Why is jury trial a human rights issue?

Neither the International Covenant on Civil and Political Rights (ICCPR) nor the European Convention on Human Rights (ECHR) expressly guarantee the right to jury trial. This is unsurprising, given the different legal systems in place across the world and in the Council of Europe. Further, it is possible for a fair trial to take place without a jury. However, in adversarial legal systems like that of England and Wales, which are based on scepticism of state power, jury trial is one of the primary safeguards for trial fairness as well as other fundamental rights. It has traditionally been important in protecting defendants from oppressive or politically motivated prosecutions. It gives members of the public the opportunity to ensure that the criminal laws are being properly applied.

For these reasons, the constitutions/bills of rights of the United States, Canada, New Zealand and the Commonwealth of Australia, all common law jurisdictions, all recognise the importance of the right to jury trial.[1] It is also notable that states making the transition from non-democratic to democratic regimes - such as Spain and Russia in the 1990s - have introduced juries. JUSTICE believes that in England and Wales jury trial for all but minor offences has acquired the status of a constitutional right.
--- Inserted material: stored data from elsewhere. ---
-- ==== Sys2Proof/Machine/Tm.lean ====
section
/-! DEFINITION. The traffic manager (R326 to R348, R377): copies and their references, enqueue, shapers, gates, preemption, selection, panic of
the memory's readers, and measurement. -/

namespace Sys2Proof.Machine

/-! ### Queues -/

/-- Key of queue q of port p; the queues of port 33 stand once for each half (R325). -/
def qKey (p q half : Nat) : Nat := if p = 33 && half = 1 then 16 * 36 + q else 16 * p + q

/-- Key of a port's state; port 33 has one for each half. -/
def portKey (p half : Nat) : Nat := if p = 33 && half = 1 then 36 else p

def getQueue (s : State) (key : Nat) : List Copy := sget [] s.tm.queues key

def setQueue (s : State) (key : Nat) (cs : List Copy) : State :=
  { s with tm := { s.tm with queues := sset [] s.tm.queues key cs } }

def getPort (s : State) (key : Nat) : PortState := sget {} s.tm.ports key

def modPort (s : State) (key : Nat) (f : PortState → PortState) : State :=
  { s with tm := { s.tm with ports := smod {} s.tm.ports key f } }


/-- The overhead of a port, signed (R348). -/
def overhead (s : State) (p : Nat) : Int := toSigned 32 (pget s (pidTmPortOverhead p))

/-- The redundancy mode of a port (R343). -/
def redMode (s : State) (p : Nat) : Nat := if p < 32 then pget s (pidEgrPortRedMode p) else 0

/-- The packet has no redundancy marking (R343). -/
def unmarked (p : Packet) : Bool := !p.flag flHsrTag && !p.flag flPrpTrailer

/-- Bytes that a redundancy edit of a port adds to a packet: HSR 6, PRP 6 and the padding to 54 data bytes (R342, R343). -/
def portAdds (s : State) (p : Packet) (port : Nat) : Nat :=
  let m := redMode s port
  if !unmarked p || m = 0 then 0
  else if 3 ≤ m then 6
  else 6 + (54 - (p.get fLength - 4))

/-- Length of a copy on its port. -/
def copyLen (s : State) (p : Packet) (port : Nat) : Nat := p.get fLength + portAdds s p port

/-- Counted length (R327). -/
def countedLen (s : State) (port len : Nat) : Nat := ((len : Int) + overhead s port).toNat

/-- Depth of a queue in counted bytes, all of it or what lies in SRAM or HBM (R327, R340). -/
def queueDepth (cs : List Copy) : Nat := (cs.map (·.counted)).sum
def sramDepth (cs : List Copy) : Nat := queueDepth (cs.filter fun c => c.place = 0 || c.place = 3)
def hbmDepth (cs : List Copy) : Nat := queueDepth (cs.filter fun c => c.place = 1 || c.place = 2)

/-! ### Contracts and protected queues (R36) -/

/-- The contracts of a live edition. -/
def Live.contracts (e : Live) : List Nat := (spresent e.figs).map (·.1)

/-- A live contract leaves through a port and uses a queue. -/
def contractOn (e : Live) (p q : Nat) : Bool :=
  e.contracts.any fun k => bitOf (e.get (pidBoundContractEgressPorts k)) p && e.get (pidBoundContractQueue k) = q

/-- The queue carries a contract of a live edition. -/
def carriesContract (s : State) (p q : Nat) : Bool := p < 32 && (liveEds s).any fun te => contractOn te.2 p q

/-- Strict-priority queue (R328). -/
def isStrict (s : State) (p q : Nat) : Bool := pget s (pidTmQMode p q) = 1

/-- A protected queue of a port under some live edition (R36, R327). -/
def protectedQueue (s : State) (p q : Nat) : Bool :=
  p < 32 && (carriesContract s p q || (isStrict s p q && (List.range q).any fun c => carriesContract s p c))

/-! ### Leaving (R102, R317) -/

/-- A descriptor or copy leaves the device: its edition count falls (R102). -/
def leaveTag (s : State) (half tag : Nat) : State :=
  { s with ed := { s.ed with tagCount := smod 0 s.ed.tagCount (4 * half + tag) (· - 1) } }

/-- A descriptor or copies come to carry a tag. -/
def enterTag (s : State) (half tag n : Nat) : State :=
  { s with ed := { s.ed with tagCount := smod 0 s.ed.tagCount (4 * half + tag) (· + n) } }

/-- One copy fewer holds the packet; the last one of a packet that has been released ends it (R383). -/
def endCopy (s : State) (pkt : Nat) : State :=
  match getPkt s pkt with
  | none => s
  | some p => if p.copies ≤ 1 && p.stage = .released then dropPkt s pkt else setPkt s pkt { p with copies := p.copies - 1 }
While it is true that magistrates' courts hear the vast majority of criminal cases in England and Wales, defendants can elect or are obliged to undergo jury trial for most non-minor offences. There is an automatic right of appeal against conviction and the appeal consists of a full re-hearing of the case. Further, many magistrates' court cases are tried by lay magistrates, who like juries are members of the public who provide an element of democratic participation in the criminal justice system.

Why has jury trial recently become controversial?

In recent years there have been several legislative attempts to widen the categories of case in which jury trial is unavailable or can be rejected. In 1999 and 2000, the Criminal Justice (Mode of Trial) Bill and the Criminal Justice (Mode of Trial) (No. 2) Bill attempted to prevent defendants from electing jury trial in either-way cases. These Bills did not make it onto the statute book; however, the Criminal Justice Act 2003 contains several limitations on jury trial: some are not yet in force. The Act's provision to increase the magistrates' maximum sentencing powers for a single offence to 12 months could have reduced the number of jury trials (this is not yet in force); in addition, provisions were passed allowing trials without a jury to take place in the Crown Court in certain categories of case. S44 CJA 2003, which is now in force, allows such trials to take place where jury tampering has occurred or is likely. S43, which is not in force, allows non-jury trials in serious and complex fraud cases where 'the complexity of the trial or the length of the trial (or both) is likely to make the trial so burdensome' to the jury that 'the interests of justice require that serious consideration should be given to the question of whether the trial should be conducted without a jury'.

Will s43 be brought into force?

S43 is subject to the affirmative resolution procedure which means that both Houses of Parliament must vote, with a majority of each being in favour of the commencement of the section. Attempts to bring the section into force have so far been unsuccessful in the House of Lords. The latest attempt, the Fraud (Trials without a Jury) Bill, has been delayed by six months by a recent Lords vote but could be forced through in the next Parliamentary session.

Are some kinds of cases just too complex for juries?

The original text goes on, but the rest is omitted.